→ Activity
Please write out the data exactly, line by line.

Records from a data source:
-- ==== Sys2Proof/Word.lean ====
section
/-! DEFINITION. The words of the device and their plainest arithmetic. -/
namespace Sys2Proof

/-- A control-plane or engine word. -/
abbrev Word := BitVec 32

/-- A byte of memory. -/
abbrev Byte := BitVec 8

/-- A flag as the value of a one-bit field. -/
def b2n (b : Bool) : Nat := if b then 1 else 0

@[simp] theorem b2n_true : b2n true = 1 := rfl
@[simp] theorem b2n_false : b2n false = 0 := rfl

/-- Bits [hi:lo] of a number. -/
def bitsOf (w hi lo : Nat) : Nat := w / 2 ^ lo % 2 ^ (hi - lo + 1)

/-- Addition that saturates at a counter's limit. -/
def satAdd (lim a b : Nat) : Nat := min lim (a + b)

end Sys2Proof
end

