-- ==== Sys2Proof/Machine/RegMap.lean ====
section
/-! DEFINITION. The register tables of the spec as data: the bits, access code, reset value and reset class of every
field (R20, R22, R23, R24), and the address and fields of every register (R15, R492). -/
namespace Sys2Proof.Machine

/-- A row of a register table: bits [hi:lo], access code, reset value and reset class. -/
structure FldSpec where
  hi : Nat
  lo : Nat
  acc : Access
  rst : Nat
  cls : ResetClass
deriving DecidableEq, Repr

/-- A register's place: the address of instance 0 and the (count, stride) of each index. -/
structure RegSpec where
  base : Nat
  dims : List (Nat × Nat)
  flds : List Fld
deriving DecidableEq

def fldTable0 : List (Fld × FldSpec) :=
  [(.SYS_ID_PART, ⟨31, 16, .ro, 0, .fixed⟩),
   (.SYS_ID_STEP, ⟨15, 8, .ro, 0, .fixed⟩),
   (.SYS_CAP0_LANEQ_PRESENT, ⟨23, 0, .ro, 0, .fixed⟩),
   (.SYS_CAP1_CE_PRESENT, ⟨23, 0, .ro, 0, .fixed⟩),
   (.SYS_CAP2_PW_PRESENT, ⟨23, 0, .ro, 0, .fixed⟩),
   (.SYS_CAP3_ADC_PRESENT, ⟨23, 16, .ro, 0, .fixed⟩),
   (.SYS_CAP3_SUP_PRESENT, ⟨11, 8, .ro, 0, .fixed⟩),
   (.SYS_CAP3_SAF_PRESENT, ⟨6, 6, .ro, 0, .fixed⟩),
   (.SYS_CAP3_AUX_PRESENT, ⟨5, 5, .ro, 0, .fixed⟩),
   (.SYS_CAP3_MIR_PRESENT, ⟨4, 4, .ro, 0, .fixed⟩),
   (.SYS_CAP3_HP_PRESENT, ⟨3, 0, .ro, 0, .fixed⟩),
   (.SYS_BUSERR_VALID, ⟨31, 31, .w1c, 0, .wr⟩),
   (.SYS_BUSERR_CAUSE, ⟨27, 24, .ro, 0, .wr⟩),
   (.SYS_BUSERR_AGENT, ⟨15, 8, .ro, 0, .wr⟩),
   (.SYS_BUSERR_COUNT, ⟨7, 0, .rc, 0, .wr⟩),
   (.SYS_BUSADDRLO_ADDR, ⟨31, 0, .ro, 0, .wr⟩),
   (.SYS_BUSADDRHI_WRITE, ⟨8, 8, .ro, 0, .wr⟩),
   (.SYS_BUSADDRHI_ADDR, ⟨7, 0, .ro, 0, .wr⟩),
   (.CE_ACTCTRL_MODE, ⟨9, 9, .rw, 0, .wr⟩),
   (.CE_ACTCTRL_GO, ⟨8, 8, .w1s, 0, .wr⟩),
   (.CE_ACTSTAT_CODE, ⟨27, 24, .ro, 0, .wr⟩),
   (.CE_ACTSTAT_WRPEND, ⟨18, 18, .w1c, 0, .wr⟩),
   (.CE_ACTSTAT_ERR, ⟨17, 17, .w1c, 0, .wr⟩),
   (.CE_ACTSTAT_DONE, ⟨16, 16, .w1c, 0, .wr⟩)]

def fldTable1 : List (Fld × FldSpec) :=
  [(.CE_ACTSTAT_PEND, ⟨9, 9, .ro, 0, .wr⟩),
   (.CE_ACTSTAT_VALIDATING, ⟨8, 8, .ro, 0, .wr⟩),
   (.CE_ACTAT_AT, ⟨31, 0, .rw, 0, .wr⟩),
   (.CE_ACTMASK_MASK, ⟨23, 0, .rw, 0, .wr⟩),
   (.PMC_STAGE_REASON, ⟨23, 16, .ro, 0, .wr⟩),
   (.PMC_STAGE_MINIMAL, ⟨8, 8, .ro, 0, .wr⟩),
   (.PMC_STAGE_STAGE, ⟨2, 0, .ro, 0, .wr⟩),
   (.PMC_ARM_DISERR, ⟨17, 17, .w1c, 0, .wr⟩),
   (.PMC_ARM_ARMERR, ⟨16, 16, .w1c, 0, .wr⟩),
   (.PMC_ARM_BLK, ⟨12, 9, .ro, 0, .wr⟩),
   (.PMC_ARM_FREEOK, ⟨8, 8, .rw, 0, .wr⟩),
   (.PMC_ARM_DISARM, ⟨1, 1, .wo, 0, .wr⟩),
   (.PMC_ARM_ARM, ⟨0, 0, .wo, 0, .wr⟩),
   (.PMC_RSTCTRL_RSTERR, ⟨16, 16, .w1c, 0, .wr⟩),
   (.PMC_RSTCTRL_SUPRST, ⟨7, 4, .wo, 0, .wr⟩),
   (.PMC_RSTCTRL_WARM, ⟨0, 0, .wo, 0, .wr⟩),
   (.PMC_RSTCAUSE_DEBUG, ⟨5, 5, .w1c, 0, .po⟩),
   (.PMC_RSTCAUSE_PGOOD_LOSS, ⟨4, 4, .w1c, 0, .po⟩),
   (.PMC_RSTCAUSE_SOFTWARE, ⟨3, 3, .w1c, 0, .po⟩),
   (.PMC_RSTCAUSE_BUTTON, ⟨2, 2, .w1c, 0, .po⟩),
   (.PMC_RSTCAUSE_POR_SUPPLY, ⟨1, 1, .ro, 1, .po⟩),
   (.PMC_RSTCAUSE_POR_PIN, ⟨0, 0, .ro, 0, .po⟩),
   (.PMC_BTN_HOLDMS, ⟨31, 16, .ro, 0, .po⟩),
   (.PMC_BTN_ARMED, ⟨3, 3, .ro, 0, .po⟩)]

→ Exercise answer
-- ==== Sys2Proof/Word.lean ====
section
/-! DEFINITION. The words of the device and their plainest arithmetic. -/
namespace Sys2Proof

/-- A control-plane or engine word. -/
abbrev Word := BitVec 32

/-- A byte of memory. -/
abbrev Byte := BitVec 8

/-- A flag as the value of a one-bit field. -/
def b2n (b : Bool) : Nat := if b then 1 else 0

@[simp] theorem b2n_true : b2n true = 1 := rfl
@[simp] theorem b2n_false : b2n false = 0 := rfl

/-- Bits [hi:lo] of a number. -/
def bitsOf (w hi lo : Nat) : Nat := w / 2 ^ lo % 2 ^ (hi - lo + 1)

/-- Addition that saturates at a counter's limit. -/
def satAdd (lim a b : Nat) : Nat := min lim (a + b)

end Sys2Proof
end

-- ==== Sys2Proof/Machine/RegMap.lean ====
section
/-! DEFINITION. The register tables of the spec as data: the bits, access code, reset value and reset class of every
field (R20, R22, R23, R24), and the address and fields of every register (R15, R492). -/
namespace Sys2Proof.Machine

/-- A row of a register table: bits [hi:lo], access code, reset value and reset class. -/
structure FldSpec where
  hi : Nat
  lo : Nat
  acc : Access
  rst : Nat
  cls : ResetClass
deriving DecidableEq, Repr

/-- A register's place: the address of instance 0 and the (count, stride) of each index. -/
structure RegSpec where
  base : Nat
  dims : List (Nat × Nat)
  flds : List Fld
deriving DecidableEq

def fldTable0 : List (Fld × FldSpec) :=
  [(.SYS_ID_PART, ⟨31, 16, .ro, 0, .fixed⟩),
   (.SYS_ID_STEP, ⟨15, 8, .ro, 0, .fixed⟩),
   (.SYS_CAP0_LANEQ_PRESENT, ⟨23, 0, .ro, 0, .fixed⟩),
   (.SYS_CAP1_CE_PRESENT, ⟨23, 0, .ro, 0, .fixed⟩),
   (.SYS_CAP2_PW_PRESENT, ⟨23, 0, .ro, 0, .fixed⟩),
   (.SYS_CAP3_ADC_PRESENT, ⟨23, 16, .ro, 0, .fixed⟩),
   (.SYS_CAP3_SUP_PRESENT, ⟨11, 8, .ro, 0, .fixed⟩),
   (.SYS_CAP3_SAF_PRESENT, ⟨6, 6, .ro, 0, .fixed⟩),
   (.SYS_CAP3_AUX_PRESENT, ⟨5, 5, .ro, 0, .fixed⟩),
   (.SYS_CAP3_MIR_PRESENT, ⟨4, 4, .ro, 0, .fixed⟩),
   (.SYS_CAP3_HP_PRESENT, ⟨3, 0, .ro, 0, .fixed⟩),
   (.SYS_BUSERR_VALID, ⟨31, 31, .w1c, 0, .wr⟩),
   (.SYS_BUSERR_CAUSE, ⟨27, 24, .ro, 0, .wr⟩),
   (.SYS_BUSERR_AGENT, ⟨15, 8, .ro, 0, .wr⟩),
   (.SYS_BUSERR_COUNT, ⟨7, 0, .rc, 0, .wr⟩),
   (.SYS_BUSADDRLO_ADDR, ⟨31, 0, .ro, 0, .wr⟩),
   (.SYS_BUSADDRHI_WRITE, ⟨8, 8, .ro, 0, .wr⟩),
   (.SYS_BUSADDRHI_ADDR, ⟨7, 0, .ro, 0, .wr⟩),
   (.CE_ACTCTRL_MODE, ⟨9, 9, .rw, 0, .wr⟩),
   (.CE_ACTCTRL_GO, ⟨8, 8, .w1s, 0, .wr⟩),
   (.CE_ACTSTAT_CODE, ⟨27, 24, .ro, 0, .wr⟩),
   (.CE_ACTSTAT_WRPEND, ⟨18, 18, .w1c, 0, .wr⟩),
   (.CE_ACTSTAT_ERR, ⟨17, 17, .w1c, 0, .wr⟩),
   (.CE_ACTSTAT_DONE, ⟨16, 16, .w1c, 0, .wr⟩)]

def fldTable1 : List (Fld × FldSpec) :=
  [(.CE_ACTSTAT_PEND, ⟨9, 9, .ro, 0, .wr⟩),
   (.CE_ACTSTAT_VALIDATING, ⟨8, 8, .ro, 0, .wr⟩),
   (.CE_ACTAT_AT, ⟨31, 0, .rw, 0, .wr⟩),
   (.CE_ACTMASK_MASK, ⟨23, 0, .rw, 0, .wr⟩),
   (.PMC_STAGE_REASON, ⟨23, 16, .ro, 0, .wr⟩),
   (.PMC_STAGE_MINIMAL, ⟨8, 8, .ro, 0, .wr⟩),
   (.PMC_STAGE_STAGE, ⟨2, 0, .ro, 0, .wr⟩),
   (.PMC_ARM_DISERR, ⟨17, 17, .w1c, 0, .wr⟩),
   (.PMC_ARM_ARMERR, ⟨16, 16, .w1c, 0, .wr⟩),
   (.PMC_ARM_BLK, ⟨12, 9, .ro, 0, .wr⟩),
   (.PMC_ARM_FREEOK, ⟨8, 8, .rw, 0, .wr⟩),
   (.PMC_ARM_DISARM, ⟨1, 1, .wo, 0, .wr⟩),
   (.PMC_ARM_ARM, ⟨0, 0, .wo, 0, .wr⟩),
   (.PMC_RSTCTRL_RSTERR, ⟨16, 16, .w1c, 0, .wr⟩),
   (.PMC_RSTCTRL_SUPRST, ⟨7, 4, .wo, 0, .wr⟩),
   (.PMC_RSTCTRL_WARM, ⟨0, 0, .wo, 0, .wr⟩),
   (.PMC_RSTCAUSE_DEBUG, ⟨5, 5, .w1c, 0, .po⟩),
   (.PMC_RSTCAUSE_PGOOD_LOSS, ⟨4, 4, .w1c, 0, .po⟩),
   (.PMC_RSTCAUSE_SOFTWARE, ⟨3, 3, .w1c, 0, .po⟩),
   (.PMC_RSTCAUSE_BUTTON, ⟨2, 2, .w1c, 0, .po⟩),
   (.PMC_RSTCAUSE_POR_SUPPLY, ⟨1, 1, .ro, 1, .po⟩),
   (.PMC_RSTCAUSE_POR_PIN, ⟨0, 0, .ro, 0, .po⟩),
   (.PMC_BTN_HOLDMS, ⟨31, 16, .ro, 0, .po⟩),
   (.PMC_BTN_ARMED, ⟨3, 3, .ro, 0, .po⟩)]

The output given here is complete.